David Caldwell was a candidate for the Jets' general manager position before he wound up taking the Jacksonville position and we might have found out part of the reason why the Jacksonville job was more appealing during his introductory press conference on Thursday.
Caldwell was asked about reports that Tim Tebow would make his way back to his hometown this offseason and left absolutely no debate about his feelings when he said that he saw no way that Tebow would be a Jaguar, even if he winds up being released by the Jets. Given owner Shad Khan's interest in acquiring Tebow before the fateful trade to the Jets, that suggests Caldwell wanted to go to a place where the owner wasn't putting preconditions on his employment.
Caldwell also fired coach Mike Mularkey, something he wouldn't have been able to do in New York thanks to Woody Johnson's insistence that Rex Ryan remain the team's coach through the 2013 season. That's pretty much the situation we discussed on Thursday when it came to the Jets' expanding list of G.M. candidates and the difficulties involved with hiring someone to run a football team without actually having the power to do what they want.

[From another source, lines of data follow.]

-- ==== Sys2Proof/Machine/Dispatch.lean ====
section
/-! DEFINITION. The dispatch: one arm per command, each one call of its meaning. -/

namespace Sys2Proof.Machine

def exec (i : Instr) (s : State) : Host.Outcome State Fault Refusal :=
  match i with
  | .nop => Sys2Proof.Machine.execNop s
  | .srst => Sys2Proof.Machine.execSrst s
  | .kexp => Sys2Proof.Machine.execKexp s
  | .ldst => Sys2Proof.Machine.execLdst s
  | .subb => Sys2Proof.Machine.execSubb s
  | .shrw => Sys2Proof.Machine.execShrw s
  | .mixc => Sys2Proof.Machine.execMixc s
  | .adrk round => Sys2Proof.Machine.execAdrk round s
  | .stst => Sys2Proof.Machine.execStst s
  | .encb => Sys2Proof.Machine.execEncb s
  | .pwbk => Sys2Proof.Machine.execPwbk s
  | .drvk => Sys2Proof.Machine.execDrvk s
  | .gnnc => Sys2Proof.Machine.execGnnc s
  | .ldnc => Sys2Proof.Machine.execLdnc s
  | .emnc => Sys2Proof.Machine.execEmnc s
  | .ctrb => Sys2Proof.Machine.execCtrb s
  | .xorb k => Sys2Proof.Machine.execXorb k s
  | .cblk k => Sys2Proof.Machine.execCblk k s
  | .encr => Sys2Proof.Machine.execEncr s
  | .decr => Sys2Proof.Machine.execDecr s
  | .b64e k => Sys2Proof.Machine.execB64e k s
  | .b64d f => Sys2Proof.Machine.execB64d f s
  | .b64em => Sys2Proof.Machine.execB64em s
  | .b64dm => Sys2Proof.Machine.execB64dm s

end Sys2Proof.Machine
end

The comments about Tebow also rung a bit strange because there hasn't been an honest answer from the Jets involving Tebow during his entire time with the team. That leads us back to the owner making decisions about personnel that are normally left to general managers, something that winds up making the team look dysfunctional because their words and actions have about as much to do with each other as ice cream and nuclear weapons.
Don't just take my word for it. Listen to Mike Westhoff, who retired as the team's special teams coach at the end of the regular season and is thus free to reveal that all the talk about using Tebow on offense was never more than just talk.

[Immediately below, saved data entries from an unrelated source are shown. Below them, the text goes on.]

/-- R62, R30, R34, R65, R66: the byte a read returns, address by address, and DINCNT = |DIN|, DOUTCNT = |DOUT| (claimed
where the count fits 64 bits, log entry 3). -/
def Obligations.HostReadsFollowTheMap : Prop :=
  ∀ s : State,
    s.readByte 0x001 = s.arg
    ∧ ((s.readByte 0x002).getLsbD 0 = s.busy ∧ (s.readByte 0x002).getLsbD 1 = s.done
      ∧ (s.readByte 0x002).getLsbD 2 = s.fault ∧ (s.readByte 0x002).getLsbD 3 = s.nv
      ∧ (s.readByte 0x002).extractLsb' 4 2 = s.ksz.code ∧ (s.readByte 0x002).extractLsb' 6 2 = 0)
    ∧ s.readByte 0x003 = s.err.code ∧ s.readByte 0x004 = s.errop ∧ s.readByte 0x005 = s.errarg
    ∧ s.readByte 0x006 = s.keybits.extractLsb' 8 8 ∧ s.readByte 0x007 = s.keybits.extractLsb' 0 8
    ∧ s.readByte 0x008 = s.pwlen.setWidth 8
    ∧ (∀ (i : Nat) (h : i < 8),
        s.readByte (BitVec.ofNat 12 (0x010 + i)) = s.inlen.extractLsb' (56 - 8 * i) 8
        ∧ s.readByte (BitVec.ofNat 12 (0x018 + i)) = s.outlen.extractLsb' (56 - 8 * i) 8
        ∧ s.readByte (BitVec.ofNat 12 (0x020 + i)) = s.ctr.extractLsb' (56 - 8 * i) 8
        ∧ s.readByte (BitVec.ofNat 12 (0x028 + i)) = s.nonce[i]
        ∧ s.readByte (BitVec.ofNat 12 (0x030 + i)) = s.dincnt.extractLsb' (56 - 8 * i) 8
        ∧ s.readByte (BitVec.ofNat 12 (0x038 + i)) = s.doutcnt.extractLsb' (56 - 8 * i) 8)
    ∧ (s.din.length < 2 ^ 64 → s.dincnt = BitVec.ofNat 64 s.din.length)
    ∧ (s.dout.length < 2 ^ 64 → s.doutcnt = BitVec.ofNat 64 s.dout.length)
    ∧ (∀ (i : Nat) (h : i < 32),
        s.readByte (BitVec.ofNat 12 (0x040 + i)) = s.pw[i] ∧ s.readByte (BitVec.ofNat 12 (0x060 + i)) = s.key[i])
    ∧ (∀ (i : Nat) (h : i < 16),
        s.readByte (BitVec.ofNat 12 (0x080 + i)) = s.blkin[i] ∧ s.readByte (BitVec.ofNat 12 (0x090 + i)) = s.blkout[i])
    ∧ (∀ r c : Fin 4, s.readByte (BitVec.ofNat 12 (0x0A0 + r.val + 4 * c.val)) = cell s.mat r c)
    ∧ (∀ (r j : Nat) (hj : j < 4), r < 11 → s.readByte (BitVec.ofNat 12 (0x0C0 + 4 * r + j)) = (rcon r)[j])
    ∧ (∀ a : Byte, s.readByte (BitVec.ofNat 12 (0x100 + a.toNat)) = sbox a)
    ∧ ∀ (i j : Nat) (hi : i < 60) (hj : j < 4), s.readByte (BitVec.ofNat 12 (0x200 + 4 * i + j)) = s.w[i][j]

/-- R64: a read of a reserved address or of a write-only register returns 0x00 and changes nothing; a write to a
reserved address or to a read-only register is ignored; no fault. -/
def Obligations.ReservedReadZeroReadOnlyIgnoreWrites : Prop :=
  (∀ (s : State) (a : BitVec 12), reservedAddress a.toNat = true ∨ a = 0x000 ∨ a = 0x009 →
      s.hostRead a = { s with env := { s.env with replies := s.env.replies ++ [0] } })
  ∧ ∀ (s : State) (a : BitVec 12) (v : Byte),
      reservedAddress a.toNat = true ∨ readOnlyAddress a.toNat = true → s.hostWrite a v = .next s

/-- R72, R73, R224: a write to a byte of ARG, KEYBITS, INLEN, CTR, PW, KEY or BLKIN stores exactly that byte: it reads
back, and every other address reads as before; no other register changes. -/
def Obligations.HostWriteStoresExactlyOneByte : Prop :=
  ∀ (s : State) (a : BitVec 12) (v : Byte), plainAddress a.toNat = true →
    ∃ t, s.hostWrite a v = .next t ∧ t.readByte a = v ∧ (∀ b, b ≠ a → t.readByte b = s.readByte b)
      ∧ t = { s with
          arg := t.arg, keybits := t.keybits, inlen := t.inlen, ctr := t.ctr, pw := t.pw, key := t.key
          blkin := t.blkin }

/-- R228: a write of `v` to PWLEN stores min(v mod 64, 32) and nothing else; a read returns the stored value in bits 5:0
and 0 in bits 7:6. -/
def Obligations.PwlenWriteClamps : Prop :=
  ∀ (s : State) (v : Byte),
    s.hostWrite 0x008 v = .next { s with pwlen := BitVec.ofNat 6 (min (v.toNat % 64) 32) }
    ∧ (s.readByte 0x008).extractLsb' 0 6 = s.pwlen ∧ (s.readByte 0x008).extractLsb' 6 2 = 0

"I don't think anyone's ever really answered that question," Westhoff said. "Why didn’t we do it? I honestly don't know. I know we didn't practice it. We didn't practice it in training camp. We were gonna unveil it. Well, I'm still waiting for the unveiling."
A while back, we suggested that Tebow only mattered as symbol of everything wrong with the Jets organization. When one of the team's key coaches is saying that Tebow was never anything more than a distraction and another G.M. breaks out of the vague nothingness of the usual press conference to make it clear he wants nothing to do with Tebow, it seems pretty clear that it was the correct take.